Мы молча рассматривали скульптуру. Взглянув на мое ошеломленное лицо. Лилия улыбнулась, обогнула пьедестал и взобралась по склону в тень нависавшего над обрывом миндаля, где была устроена деревянная скамейка. Отсюда над кронами сосен просматривалась даль моря, но из прибрежных вод разглядеть скульптуру было бы невозможно. Она рывком, без церемоний, опустилась на скамью, закатала юбку и кофточку, подставляя тело ветру. Будто разделась. Я сидел всего в трех футах, и она, конечно, чувствовала мой взгляд. Время «передышки» истекло.
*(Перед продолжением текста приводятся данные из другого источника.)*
-- ==== Sys2Proof/Laws/State.lean ====
section
/-! SUPPORT. One lemma for each field that matters after each update of the state, so that no later proof unfolds a record
update. -/

namespace Sys2Proof.Machine

/-! ### `tick` -/

@[simp] theorem State.tick_mem (s : State) : s.tick.mem = s.mem := rfl
@[simp] theorem State.tick_epoch (s : State) : s.tick.epoch = s.epoch := rfl
@[simp] theorem State.tick_arith (s : State) : s.tick.arith = s.arith := rfl
@[simp] theorem State.tick_draws (s : State) : s.tick.draws = s.draws + 1 := rfl
@[simp] theorem State.tick_status (s : State) : s.tick.status = s.status := rfl
@[simp] theorem State.tick_pending (s : State) : s.tick.pending = s.pending := rfl
@[simp] theorem State.tick_keyType (s : State) : s.tick.keyType = s.keyType := rfl
@[simp] theorem State.tick_crcValue (s : State) : s.tick.crcValue = s.crcValue := rfl
@[simp] theorem State.tick_inbox (s : State) : s.tick.inbox = s.inbox := rfl
@[simp] theorem State.tick_outbox (s : State) : s.tick.outbox = s.outbox := rfl
@[simp] theorem State.tick_busyFor (s : State) : s.tick.busyFor = s.busyFor := rfl
@[simp] theorem State.tick_byte (s : State) (a : Nat) : s.tick.byte a = s.byte a := rfl
@[simp] theorem State.tick_bytes (s : State) (a n : Nat) : s.tick.bytes a n = s.bytes a n := rfl
@[simp] theorem regValue_tick (s : State) (r : Reg) : regValue s.tick r = regValue s r := by cases r <;> rfl

/-! ### `putBytes` -/

@[simp] theorem State.putBytes_mem (s : State) (a : Nat) (bs : List Byte) : (s.putBytes a bs).mem = s.mem.store a bs := rfl
@[simp] theorem State.putBytes_epoch (s : State) (a : Nat) (bs : List Byte) : (s.putBytes a bs).epoch = s.epoch := rfl
@[simp] theorem State.putBytes_arith (s : State) (a : Nat) (bs : List Byte) : (s.putBytes a bs).arith = s.arith := rfl
@[simp] theorem State.putBytes_draws (s : State) (a : Nat) (bs : List Byte) : (s.putBytes a bs).draws = s.draws := rfl
@[simp] theorem State.putBytes_status (s : State) (a : Nat) (bs : List Byte) : (s.putBytes a bs).status = s.status := rfl
@[simp] theorem State.putBytes_pending (s : State) (a : Nat) (bs : List Byte) : (s.putBytes a bs).pending = s.pending := rfl
@[simp] theorem State.putBytes_inbox (s : State) (a : Nat) (bs : List Byte) : (s.putBytes a bs).inbox = s.inbox := rfl
@[simp] theorem State.putBytes_outbox (s : State) (a : Nat) (bs : List Byte) : (s.putBytes a bs).outbox = s.outbox := rfl
@[simp] theorem State.putBytes_busyFor (s : State) (a : Nat) (bs : List Byte) : (s.putBytes a bs).busyFor = s.busyFor := rfl
@[simp] theorem State.putBytes_cfgStream (s : State) (a : Nat) (bs : List Byte) : (s.putBytes a bs).cfgStream = s.cfgStream :=
  rfl
@[simp] theorem State.putBytes_cfgFrame (s : State) (a : Nat) (bs : List Byte) : (s.putBytes a bs).cfgFrame = s.cfgFrame := rfl
@[simp] theorem State.putBytes_cfgBands (s : State) (a : Nat) (bs : List Byte) : (s.putBytes a bs).cfgBands = s.cfgBands := rfl
@[simp] theorem State.putBytes_cfgRes (s : State) (a : Nat) (bs : List Byte) : (s.putBytes a bs).cfgRes = s.cfgRes := rfl
@[simp] theorem State.putBytes_cfgRoles (s : State) (a : Nat) (bs : List Byte) : (s.putBytes a bs).cfgRoles = s.cfgRoles := rfl
@[simp] theorem State.putBytes_keyType (s : State) (a : Nat) (bs : List Byte) : (s.putBytes a bs).keyType = s.keyType := rfl
@[simp] theorem State.putBytes_frameHdr (s : State) (a : Nat) (bs : List Byte) : (s.putBytes a bs).frameHdr = s.frameHdr := rfl
@[simp] theorem regValue_putBytes (s : State) (a : Nat) (bs : List Byte) (r : Reg) :
    regValue (s.putBytes a bs) r = regValue s r := by cases r <;> rfl

@[simp] theorem State.putWords_eq (s : State) (a : Nat) (ws : List Word) :
    s.putWords a ws = s.putBytes a (ws.flatMap wordBytes) := rfl
@[simp] theorem State.putHalves_eq (s : State) (a : Nat) (hs : List Half) :
    s.putHalves a hs = s.putBytes a (hs.flatMap halfBytes) := rfl

/-! ### Completion -/

@[simp] theorem completeOk_status (s : State) :
    (completeOk s).status = { s.status with busy := false, done := true, err := false, errCode := .none } := rfl
@[simp] theorem completeOk_errInfo (s : State) : (completeOk s).errInfo = 0 := rfl
@[simp] theorem completeOk_pending (s : State) : (completeOk s).pending = none := rfl
@[simp] theorem completeOk_busyFor (s : State) : (completeOk s).busyFor = 0 := rfl
@[simp] theorem completeOk_mem (s : State) : (completeOk s).mem = s.mem := rfl
@[simp] theorem completeOk_epoch (s : State) : (completeOk s).epoch = s.epoch := rfl
@[simp] theorem completeOk_draws (s : State) : (completeOk s).draws = s.draws := rfl
@[simp] theorem completeOk_arith (s : State) : (completeOk s).arith = s.arith := rfl
@[simp] theorem completeOk_inbox (s : State) : (completeOk s).inbox = s.inbox := rfl
@[simp] theorem completeOk_outbox (s : State) : (completeOk s).outbox = s.outbox := rfl
@[simp] theorem completeOk_byte (s : State) (a : Nat) : (completeOk s).byte a = s.byte a := rfl
@[simp] theorem completeOk_bytes (s : State) (a n : Nat) : (completeOk s).bytes a n = s.bytes a n := rfl
@[simp] theorem completeOk_cmd (s : State) : (completeOk s).cmd = s.cmd := rfl
@[simp] theorem completeOk_keyType (s : State) : (completeOk s).keyType = s.keyType := rfl
@[simp] theorem completeOk_crcValue (s : State) : (completeOk s).crcValue = s.crcValue := rfl

/-- Completion writes no register but `STATUS` and `ERR_INFO` (spec/60_exceptions.md R284). -/
theorem regValue_completeOk (s : State) (r : Reg) (h1 : r ≠ .status) (h2 : r ≠ .errInfo) :
    regValue (completeOk s) r = regValue s r := by cases r <;> first | rfl | contradiction

@[simp] theorem raiseError_status (c : ErrCode) (info : Word) (s : State) :
    (raiseError c info s).status = { s.status with busy := false, done := true, err := true, errCode := c } := rfl
@[simp] theorem raiseError_errInfo (c : ErrCode) (info : Word) (s : State) : (raiseError c info s).errInfo = info := rfl
@[simp] theorem raiseError_pending (c : ErrCode) (info : Word) (s : State) : (raiseError c info s).pending = none := rfl
@[simp] theorem raiseError_busyFor (c : ErrCode) (info : Word) (s : State) : (raiseError c info s).busyFor = 0 := rfl
@[simp] theorem raiseError_mem (c : ErrCode) (info : Word) (s : State) : (raiseError c info s).mem = s.mem := rfl
@[simp] theorem raiseError_epoch (c : ErrCode) (info : Word) (s : State) : (raiseError c info s).epoch = s.epoch := rfl
@[simp] theorem raiseError_draws (c : ErrCode) (info : Word) (s : State) : (raiseError c info s).draws = s.draws := rfl
@[simp] theorem raiseError_arith (c : ErrCode) (info : Word) (s : State) : (raiseError c info s).arith = s.arith := rfl
@[simp] theorem raiseError_inbox (c : ErrCode) (info : Word) (s : State) : (raiseError c info s).inbox = s.inbox := rfl
@[simp] theorem raiseError_outbox (c : ErrCode) (info : Word) (s : State) : (raiseError c info s).outbox = s.outbox := rfl
@[simp] theorem raiseError_byte (c : ErrCode) (info : Word) (s : State) (a : Nat) :
    (raiseError c info s).byte a = s.byte a := rfl
@[simp] theorem raiseError_keyType (c : ErrCode) (info : Word) (s : State) : (raiseError c info s).keyType = s.keyType := rfl

/-- Error completion writes no register but `STATUS` and `ERR_INFO` (spec/60_exceptions.md R283). -/
theorem regValue_raiseError (c : ErrCode) (info : Word) (s : State) (r : Reg) (h1 : r ≠ .status) (h2 : r ≠ .errInfo) :
    regValue (raiseError c info s) r = regValue s r := by cases r <;> first | rfl | contradiction

/-! ### Acceptance, conflicts and responses -/

@[simp] theorem accept_cmd (w : Word) (s : State) : (accept w s).cmd = w := rfl
@[simp] theorem accept_pending (w : Word) (s : State) : (accept w s).pending = some w := rfl
@[simp] theorem accept_status (w : Word) (s : State) :
    (accept w s).status = { s.status with busy := true, done := false, err := false, errCode := .none } := rfl
@[simp] theorem accept_mem (w : Word) (s : State) : (accept w s).mem = s.mem := rfl
@[simp] theorem accept_epoch (w : Word) (s : State) : (accept w s).epoch = s.epoch := rfl
@[simp] theorem accept_arith (w : Word) (s : State) : (accept w s).arith = s.arith := rfl
@[simp] theorem accept_inbox (w : Word) (s : State) : (accept w s).inbox = s.inbox := rfl
@[simp] theorem accept_outbox (w : Word) (s : State) : (accept w s).outbox = s.outbox := rfl

/-- Acceptance writes no register but `CMD` and `STATUS` (spec/60_exceptions.md R284). -/
theorem regValue_accept (w : Word) (s : State) (r : Reg) (h1 : r ≠ .status) (h2 : r ≠ .cmd) :
    regValue (accept w s) r = regValue s r := by cases r <;> first | rfl | contradiction

@[simp] theorem setConflict_status (s : State) : (setConflict s).status = { s.status with conflict := true } := rfl
@[simp] theorem setConflict_pending (s : State) : (setConflict s).pending = s.pending := rfl
@[simp] theorem setConflict_mem (s : State) : (setConflict s).mem = s.mem := rfl
@[simp] theorem setConflict_busyFor (s : State) : (setConflict s).busyFor = s.busyFor := rfl
@[simp] theorem setConflict_inbox (s : State) : (setConflict s).inbox = s.inbox := rfl

@[simp] theorem respond_status (r : BusResponse) (s : State) : (respond r s).status = s.status := rfl
@[simp] theorem respond_pending (r : BusResponse) (s : State) : (respond r s).pending = s.pending := rfl
@[simp] theorem respond_mem (r : BusResponse) (s : State) : (respond r s).mem = s.mem := rfl
@[simp] theorem respond_epoch (r : BusResponse) (s : State) : (respond r s).epoch = s.epoch := rfl
@[simp] theorem respond_busyFor (r : BusResponse) (s : State) : (respond r s).busyFor = s.busyFor := rfl
@[simp] theorem respond_inbox (r : BusResponse) (s : State) : (respond r s).inbox = s.inbox := rfl
@[simp] theorem respond_outbox (r : BusResponse) (s : State) : (respond r s).outbox = s.outbox ++ [r] := rfl
@[simp] theorem respond_byte (r : BusResponse) (s : State) (a : Nat) : (respond r s).byte a = s.byte a := rfl
@[simp] theorem regValue_respond (b : BusResponse) (s : State) (r : Reg) : regValue (respond b s) r = regValue s r := by
  cases r <;> rfl

/-! ### Reset -/

@[simp] theorem State.resetAgain_status (s : State) : s.resetAgain.status = {} := rfl
@[simp] theorem State.resetAgain_pending (s : State) : s.resetAgain.pending = none := rfl
@[simp] theorem State.resetAgain_mem (s : State) : s.resetAgain.mem = [] := rfl
@[simp] theorem State.resetAgain_busyFor (s : State) : s.resetAgain.busyFor = 0 := rfl
@[simp] theorem State.resetAgain_keyType (s : State) : s.resetAgain.keyType = 0 := rfl
@[simp] theorem State.resetAgain_inbox (s : State) : s.resetAgain.inbox = s.inbox := rfl
@[simp] theorem State.resetAgain_outbox (s : State) : s.resetAgain.outbox = s.outbox := rfl
@[simp] theorem State.resetAgain_arith (s : State) : s.resetAgain.arith = s.arith := rfl
@[simp] theorem State.resetAgain_epoch (s : State) : s.resetAgain.epoch = s.draws := rfl

/-! ### Registers the commands write -/

@[simp] theorem withCrcValue_mem (c : Half) (s : State) : (withCrcValue c s).mem = s.mem := rfl
@[simp] theorem withCrcValue_status (c : Half) (s : State) : (withCrcValue c s).status = s.status := rfl
@[simp] theorem withCrcValue_crcValue (c : Half) (s : State) : (withCrcValue c s).crcValue = c.setWidth 32 := rfl
@[simp] theorem withCrcValue_epoch (c : Half) (s : State) : (withCrcValue c s).epoch = s.epoch := rfl
theorem regValue_withCrcValue (c : Half) (s : State) (r : Reg) (h : r ≠ .crcValue) :
    regValue (withCrcValue c s) r = regValue s r := by cases r <;> first | rfl | contradiction

@[simp] theorem withBitPos_mem (p : Nat) (s : State) : (withBitPos p s).mem = s.mem := rfl
@[simp] theorem withBitPos_status (p : Nat) (s : State) : (withBitPos p s).status = s.status := rfl
@[simp] theorem withBitPos_epoch (p : Nat) (s : State) : (withBitPos p s).epoch = s.epoch := rfl
@[simp] theorem withBitPos_bitPos (p : Nat) (s : State) : (withBitPos p s).bitPos = BitVec.ofNat 32 p := rfl
theorem regValue_withBitPos (p : Nat) (s : State) (r : Reg) (h1 : r ≠ .bitPos) (h2 : r ≠ .bitsLeft) :
    regValue (withBitPos p s) r = regValue s r := by cases r <;> first | rfl | contradiction

@[simp] theorem withDeltaBits_mem (codes : List Nat) (s : State) : (withDeltaBits codes s).mem = s.mem := rfl
@[simp] theorem withDeltaBits_status (codes : List Nat) (s : State) : (withDeltaBits codes s).status = s.status := rfl
@[simp] theorem withDeltaBits_epoch (codes : List Nat) (s : State) : (withDeltaBits codes s).epoch = s.epoch := rfl
theorem regValue_withDeltaBits (codes : List Nat) (s : State) (r : Reg) (h1 : r ≠ .deltaBits0) (h2 : r ≠ .deltaBits1) :
    regValue (withDeltaBits codes s) r = regValue s r := by cases r <;> first | rfl | contradiction

@[simp] theorem withValidity_mem (v e : Bool) (s : State) : (withValidity v e s).mem = s.mem := rfl
@[simp] theorem withValidity_status (v e : Bool) (s : State) :
    (withValidity v e s).status = { s.status with valid := v, empty := e } := rfl
@[simp] theorem withValidity_epoch (v e : Bool) (s : State) : (withValidity v e s).epoch = s.epoch := rfl
theorem regValue_withValidity (v e : Bool) (s : State) (r : Reg) (h : r ≠ .status) :
    regValue (withValidity v e s) r = regValue s r := by cases r <;> first | rfl | contradiction

end Sys2Proof.Machine
end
Но она все молчала и отводила глаза.
– Как вас зовут по-настоящему?
– А «Лилия» вас не устраивает?
– Прекрасное имя для викторианской трактирщицы. Нехотя улыбнулась.
– Настоящее мне еще меньше нравится. – Но затем проговорила: – По метрике я Джулия, но меня с детства звали Жюли.
– Жюли, а дальше?
– Холмс. – И, понизив голос: – Однако не с Бейкер-стрит.
– А сестру как зовут?
Помедлила.
– Вы твердо уверены, что у меня есть сестра?
– А вы как думали?
Еще помедлила, наконец решилась.
– Мы родились летом. У папы с мамой оказалась небогатая фантазия. – Пожала плечами, словно извиняясь за их ограниченность. – Ее назвали Джун.
– В честь июня и июля.
– Не рассказывайте Морису.
– Давно вы с ним знакомы?
Покачала головой.
– Но кажется, что давно.
– Сколько?
Онустила глаза.
– Я чувствую себя предательницей.
– Я не собираюсь ябедничать.
Снова взыскующий, неуверенный взгляд, почти укоряющий меня за напористость; но, похоже, она поняла, что на сей раз я не отступлюсь. Понурилась, глядя себе под ноги.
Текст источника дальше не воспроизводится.